Wu Changqi, professor of strategic management at Guanghua School of Management at Peking University, said it is difficult to make a case it is harder to enter China now than in the past because it was never easy in the first place.

"The Chinese market has never been an easy market for multinationals. Companies which have come to China have always needed to do a lot of homework and preparation. It is not easy to do business here," he said.

Wu adds there are areas where it has become easier rather than harder in recent years.

"There have been a lot of improvements institutionally. The government is more transparent. Government bureaucrats have become more competent and professional.

China too, to some extent, has become more integrated into the global economy, " he said.

"China's speed of business development is so rapid it is not really for the faint hearted.

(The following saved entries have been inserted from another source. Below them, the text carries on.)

-- ==== Sys2Proof/Machine/Ops.lean ====
section
/-! DEFINITION. Machine/Ops.lean: the named operations on the state that the meanings are written with: raising a fault,
the registers, the program counter and fetch, the call stack, the display, the keys. -/

namespace Sys2Proof.Machine

/-! ### Faults: what this hardware has in place of exceptions (R200 to R204) -/

/-- `raise`: the event ends with the fault, and nothing it did is kept: the answer carries no state (R203; log 7).
No register is saved, no mode changes and control goes nowhere, so there is no return from it (R203, R204). -/
def raise (f : Fault) : Result := .fault f

/-- Go on with what an access gave, or raise the fault it met. -/
def andThen {α : Type} (e : Except Fault α) (k : α → Result) : Result :=
  match e with
  | .ok a => k a
  | .error f => raise f

/-! ### General registers (R10) -/

/-- `V[r]`. -/
def State.reg (s : State) (r : Reg) : Byte := s.v[r.val]

/-- `V[r] <- b`. -/
def State.setReg (s : State) (r : Reg) (b : Byte) : State := { s with v := s.v.set r.val b }

/-- `V[x] <- b` and then `V[15] <- flag`: VF is written last (R120; log 10). -/
def State.setRegFlag (s : State) (x : Reg) (b flag : Byte) : State := (s.setReg x b).setReg Reg.vf flag

/-- `V[0]` to `V[x]`, in that order (R145). -/
def State.regsUpTo (s : State) (x : Reg) : List Byte := s.v.toList.take (x.val + 1)

/-- Bytes into consecutive registers from `V[k]` upward (R146). -/
def fillRegs (v : Vector Byte 16) (k : Nat) : List Byte → Vector Byte 16
  | [] => v
  | b :: bs => fillRegs (v.setIfInBounds k b) (k + 1) bs

/-! ### Program counter and fetch -/

/-- PC moved on by 2, past one instruction (R84). -/
def State.advance (s : State) : State := { s with pc := s.pc + 2#16 }

/-- A skip: 2 more on the already advanced PC when the condition holds (41_control_flow.md section 3). -/
def State.skipIf (s : State) (c : Bool) : State := if c then s.advance else s

/-- The fetch: the big-endian word at PC, whatever PC's parity (R41, R43, R81), or OutOfBoundsAccess (R82). -/
def State.fetch (s : State) : Except Fault Word := memRead2 s.mem s.pc.toNat

/-! ### The call stack (R17) -/

/-- `push(v)`. -/
def State.push (s : State) (w : Word) : Except Fault State :=
  if h : s.sp.val < 16 then
    .ok { s with stack := s.stack.set s.sp.val w, sp := ⟨s.sp.val + 1, by omega⟩ }
  else .error .stackOverflow

/-- `pop()`: the popped value and the state after it. -/
def State.pop (s : State) : Except Fault (Word × State) :=
  if h : s.sp.val = 0 then .error .stackUnderflow
  else .ok (s.stack[s.sp.val - 1]'(by omega), { s with sp := ⟨s.sp.val - 1, by omega⟩ })

/-! ### The display (R19, R161, R162) -/

/-- `disp[py][px]`. -/
def Display.pixel (d : Display) (px : Fin 64) (py : Fin 32) : Bool := d[py.val][px.val]

/-- The display with one pixel inverted. -/
def Display.flip (d : Display) (px : Fin 64) (py : Fin 32) : Display :=
  d.set py.val (d[py.val].set px.val (!d[py.val][px.val]))

/-- Column `x0 + c` on the screen: every pixel's coordinate is reduced, so a sprite wraps (R162). -/
def screenCol (x0 c : Nat) : Fin 64 := ⟨(x0 + c) % 64, Nat.mod_lt _ (by decide)⟩

/-- Row `y0 + r` on the screen (R162). -/
def screenRow (y0 r : Nat) : Fin 32 := ⟨(y0 + r) % 32, Nat.mod_lt _ (by decide)⟩

/-- Sprite column `c` of a row byte is bit `7 - c`: bit 7 is the leftmost pixel (R162; log 8). -/
def spriteBit (b : Byte) (c : Nat) : Bool := b.getLsbD (7 - c)

/-- What a draw carries along: the display, and whether a pixel has been turned off (R161's `hit`). -/
structure Drawing where
  disp : Display
  hit : Bool
deriving DecidableEq, Repr

/-- One sprite pixel on screen column `px`, row `py`: a 1 bit inverts the pixel and notes whether it was on, a 0 bit
leaves it (R161). -/
def Drawing.plot (g : Drawing) (on : Bool) (px : Fin 64) (py : Fin 32) : Drawing :=
  if on then { disp := g.disp.flip px py, hit := g.hit || g.disp.pixel px py } else g

/-- One sprite row: columns 0 to 7 of byte `b` (R161). -/
def Drawing.plotRow (g : Drawing) (x0 : Nat) (py : Fin 32) (b : Byte) : Drawing :=
  (List.range 8).foldl (fun g c => g.plot (spriteBit b c) (screenCol x0 c) py) g

/-- The rows of a sprite from row `r` on, one byte a row, downward from screen row `y0` (R161). -/
def Drawing.plotRows (g : Drawing) (x0 y0 r : Nat) : List Byte → Drawing
  | [] => g
  | b :: bs => (g.plotRow x0 (screenRow y0 r) b).plotRows x0 y0 (r + 1) bs

/-- The 2048 pixels in row-major order, element `64*y + x` being `disp[y][x]` (R19, R228). -/
def Display.rowMajor (d : Display) : List Bool := d.toList.flatMap Vector.toList

/-! ### The keys (R20) -/

/-- `keys[k]`. -/
def State.key (s : State) (k : Fin 16) : Bool := s.keys[k.val]

end Sys2Proof.Machine
end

You need much more of a long- term vision to succeed in China compared with other emerging markets."

Roy Newey, group board director of A4e, a services business which helps people who are unemployed get back into work, is someone not daunted by the prospect of entering China.

The Sheffield, UK-based operation is already in 11 international markets and is hoping to set up an operation in the country soon.

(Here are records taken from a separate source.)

theorem witness_StepRunsTheDecodedInstruction_waiting : ({ ready with wait := some 15 } : State).wait = some 15 := rfl
theorem witness_StepRunsTheDecodedInstruction_fetch : ({ ready with pc := 0xFFF } : State).wait = none ∧
    4096 < ({ ready with pc := 0xFFF } : State).pc.toNat + 2 := by decide
theorem witness_StepRunsTheDecodedInstruction_invalid : (at200 0x0000).wait = none ∧ (at200 0).pc.toNat + 2 ≤ 4096 ∧
    decode ((at200 0).mem.read 0x200 ++ (at200 0).mem.read 0x201) = .error .invalidMajor0 := by decide
/-- At the last address an instruction can be fetched from (R82). -/
theorem witness_StepRunsTheDecodedInstruction_runs :
    let s : State := { ready with pc := 0xFFE, mem := [(0xFFE, 0x6A), (0xFFF, 0x05)] }
    s.wait = none ∧ s.pc.toNat + 2 ≤ 4096 ∧
      decode (s.mem.read s.pc.toNat ++ s.mem.read (s.pc.toNat + 1)) = .ok (.ldImm 10 5) := by decide
theorem witness_StepRunsTheDecodedInstruction_next : ∃ t, step { at200 0x6A05 with rand8 := 1 } = .next t := ⟨_, rfl⟩
theorem witness_StepRunsTheDecodedInstruction_fault : step { at200 0x00EE with rand8 := 1 } = .fault .stackUnderflow := rfl

theorem witness_EveryInstructionLeavesPcAsListed_next : (at200 0xE1A1).wait = none ∧
    (at200 0xE1A1).nextInstr = .ok (.sknp 1) ∧ ∃ t, step (at200 0xE1A1) = .next t := ⟨rfl, by decide, _, rfl⟩
theorem witness_EveryInstructionLeavesPcAsListed_fault :
    deliver (.tick 0) (at200 0x00EE) = (at200 0x00EE, .fault .stackUnderflow) := rfl
theorem witness_EveryInstructionLeavesPcAsListed_waiting :
    deliver (.tick 0) { ready with wait := some 1 } = ({ ready with wait := some 1, rand8 := 0 }, .ok) := rfl
theorem witness_Rand8MattersOnlyForRnd (x : Reg) (nn : Byte) : (at200 0x6A05).nextInstr ≠ .ok (.rnd x nn) := by
  rw [show (at200 0x6A05).nextInstr = .ok (.ldImm 10 5) from by decide]
  simp
theorem witness_EndedRunStaysEnded : (at200 0x1200).Ended := ⟨rfl, 0x200, by decide, by decide⟩
theorem witness_EndedRunStaysEnded_events : (∃ t, tickTimers (at200 0x1200) = .next t) ∧
    ∃ t, keypress 15 true (at200 0x1200) = .next t := ⟨⟨_, rfl⟩, _, rfl⟩

theorem witness_CallPushesPcAndJumps : (stacked 15 0 0).sp.val < 16 := by decide
theorem witness_CallPushesPcAndJumps_full : let s := State.word (stacked 16 0 0) 0x2200
    s.sp.val = 16 ∧ s.wait = none ∧ s.nextInstr = .ok (.call 0x200) := by decide
theorem witness_RetPopsPc : (stacked 16 15 0x202).sp.val = (15 : Fin 16).val + 1 := by decide
theorem witness_RetPopsPc_empty : (at200 0x00EE).sp.val = 0 ∧ (at200 0x00EE).wait = none ∧
    (at200 0x00EE).nextInstr = .ok .ret := by decide
/-- E5 of 95_test_vectors.md, at depth 15. -/
theorem witness_CallThenRetComesBack :
    let s : State := { at200 0x2204 with sp := 15, mem := [(0x200, 0x22), (0x201, 0x04), (0x205, 0xEE)] }
    s.wait = none ∧ s.sp.val < 16 ∧ s.nextInstr = .ok (.call 0x204) ∧ (0x204#12).toNat + 2 ≤ 4096 ∧
      s.mem.read (0x204#12).toNat = 0x00 ∧ s.mem.read ((0x204#12).toNat + 1) = 0xEE := by decide
theorem witness_RndStoresTheMaskedInputByte : (at200 0xC3FF).wait = none ∧ (at200 0xC3FF).nextInstr = .ok (.rnd 3 0xFF) := by
  decide

theorem witness_BcdStoresThreeDigits : ({ ready with i := 0xFFD } : State).base + 3 ≤ 4096 ∧
    4096 < ({ ready with i := 0xFFE } : State).base + 3 := by decide
theorem witness_BlockStoreWritesRegistersUpToX : ({ ready with i := 0xFF0 } : State).base + (15 : Reg).val + 1 ≤ 4096 ∧
    4096 < ({ ready with i := 0xFF1 } : State).base + (15 : Reg).val + 1 := by decide
theorem witness_BlockLoadReadsRegistersUpToX : ({ ready with i := 0xFFF } : State).base + (0 : Reg).val + 1 ≤ 4096 ∧
    4096 < ({ ready with i := 0x1000 } : State).base + (0 : Reg).val + 1 := by decide
theorem witness_StoreThenLoadBringsRegistersBack : ({ ready with i := 0xFF0 } : State).base + (15 : Reg).val < 4096 := by decide
/-- P5 of 95_test_vectors.md. -/
theorem witness_StoredBytesAreFetchedNext : let s : State := { State.word (regs 0 0x12 1 0x08) 0xF155 with i := 0x202 }
    s.wait = none ∧ s.nextInstr = .ok (.stRegs 1) ∧ 1 ≤ (1 : Reg).val ∧ s.i = s.pc + 2 ∧ s.base + (1 : Reg).val < 4096 ∧
      decode (s.reg 0 ++ s.reg 1) = .ok (.jp 0x208) := by decide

"I have been on a China-British Business Council trade mission recently and I didn't get any sense among those on that trip that there was any lack of enthusiasm for doing business in China," he said.

Newey believes the company provides the sort of specialized service for which there is a gap in the market.

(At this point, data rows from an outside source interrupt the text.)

-- ==== Sys2Proof/Syntax.lean ====
section
/-! DEFINITION. The commands of the block: one constructor per row of the table of operations and events, and the operands they take. -/

namespace Sys2Proof

/-- Which command a mailbox row runs: one that was accepted, named by its handle, or one of the steward's own (origin 0),
which has no handle and brings its parameters. -/
inductive Req where
  | accepted (handle : Long)
  | own (params : List Byte)
deriving DecidableEq, Repr

/-- Where the steward reads its next record from (R208). -/
inductive AcceptFrom where
  | guest (p : Fin 7)
  | host
  | usb
  | link
deriving DecidableEq, Repr

/-! ### Kuval operands (chapter 05) -/

/-- A core: K0 to K5 are 0 to 5, the steward core is 6. -/
abbrev CoreId := Fin 7
/-- A general register W0 to W7. -/
abbrev Reg := Fin 8
/-- A long pair L0 to L3. -/
abbrev Pair := Fin 4

/-- The operand forms of a two-operand ALU instruction (R277): MODE 0 to 3; `small` holds k − 1. -/
inductive AluForm where
  | reg (d s : Reg)
  | imm (d : Reg) (v : Word)
  | small (d : Reg) (k1 : Fin 8)
  | pair (p q : Pair)
deriving DecidableEq, Repr

/-- The special registers of Table 05.4 by E: 0 CT, 1 SP, 2 DB, 3 XB, 4 SB, 5 CB, 6 FL, 7 undefined. -/
abbrev Special := Fin 8

/-- The sizes of a load or store (R282). -/
inductive Size where
  | b | sb | w | l
deriving DecidableEq, Repr

/-- The addressing modes of Table 05.7. -/
inductive MemForm where
  | ind (b : Reg)
  | postInc (b : Reg)
  | preDec (b : Reg)
  | disp (b : Reg) (d : Word)
  | spDisp (d : Word)
  | abs (a : Word)
  | pairInd (p : Pair)
  | pcDisp (d : Word)
deriving DecidableEq, Repr

/-- A branch displacement: one word (R286) or two (R287). -/
inductive BranchForm where
  | short (d : Byte)
  | long (d : Word)
deriving DecidableEq, Repr

/-- The target of a jump or call within the code bank (Table 05.9). -/
inductive JumpForm where
  | reg (s : Reg)
  | abs (a : Word)
deriving DecidableEq, Repr

/-- The target of a far jump or call (Table 05.9). -/
inductive FarForm where
  | pair (p : Pair)
  | abs (b : Byte) (a : Word)
deriving DecidableEq, Repr

/-- An operand that is a register or a constant: REP, WAITB, SEV (Table 05.10). -/
inductive RegOrImm where
  | reg (s : Reg)
  | imm (v : Word)
deriving DecidableEq, Repr

/-- The block, gather and multiply-accumulate instructions (R309, R310). `word` is the size .W. -/
inductive BlockOp where
  | bcpy (word : Bool) (d s : Reg)
  | bset (word : Bool) (d v : Reg)
  | bfnd (d v : Reg)
  | mac (d s : Reg)
  | xld (word : Bool) (d s b : Reg)
deriving DecidableEq, Repr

"We help people who are out of work get back into jobs and we believe we could play a role in China," he said.

Eric Schmidt, chairman of China Entrepreneurs, a Beijing-based organization which promotes entrepreneurship and works with a number of foreign companies, said in some aspects the market is tougher.

"The government is trying to promote local businesses and help them succeed and that can have an impact on foreign businesses, but it really depends on which sector," he said.

"In other technology sectors such as clean energy, however, there are a lot of opportunities for foreign companies."

Cheryl Tang, director of The Beijing Axis, a consultancy which works with many foreign multinationals, mainly in mining and natural resources sectors, said there are now more opportunities for small- and medium-sized (SME) companies than bigger companies in China.

"There seems not so much space for bigger companies to come to China. I see a lot of opportunities for SMEs to come here with unique products and services. Currently, we are helping an automotive lubricants company and they are doing well here because they have products their competitors simply don't have, " she said.

Wu at the Guanghua School of Management said one of the barriers to entering China - that companies had to develop different strategies for different regions of the country - seems to be disappearing.

He said a one-size-fits-all strategy for China would have a better chance of working now than ever before.

"It actually defies traditional theories of comparative advantage. As areas of the country develop they should in theory develop areas of specialization in particular sectors or industries. What seems to be happening in China is that everywhere is becoming more uniform," he said.

Tse, whose new book on tackling the China market, The China Strategy, has just been published, said for those who haven't entered the China market there are "leapfrogging" opportunities, where established companies in the country have yet to catch up with an international consumer trend or an advancement in technology.

"China's development is never a linear or incremental phenomenon but often non linear so that outside companies can always leapfrog over incumbents," he said.

He insists, however, that whether the market has got more difficult to enter or not, foreign companies have to have a more sophisticated approach than ever before.

"You can no longer put your B or C team in China but you have to send you're a team. It is not a matter of plugging them in and playing either. They have got to appreciate the local context and that doesn't come naturally to a lot of people," he said.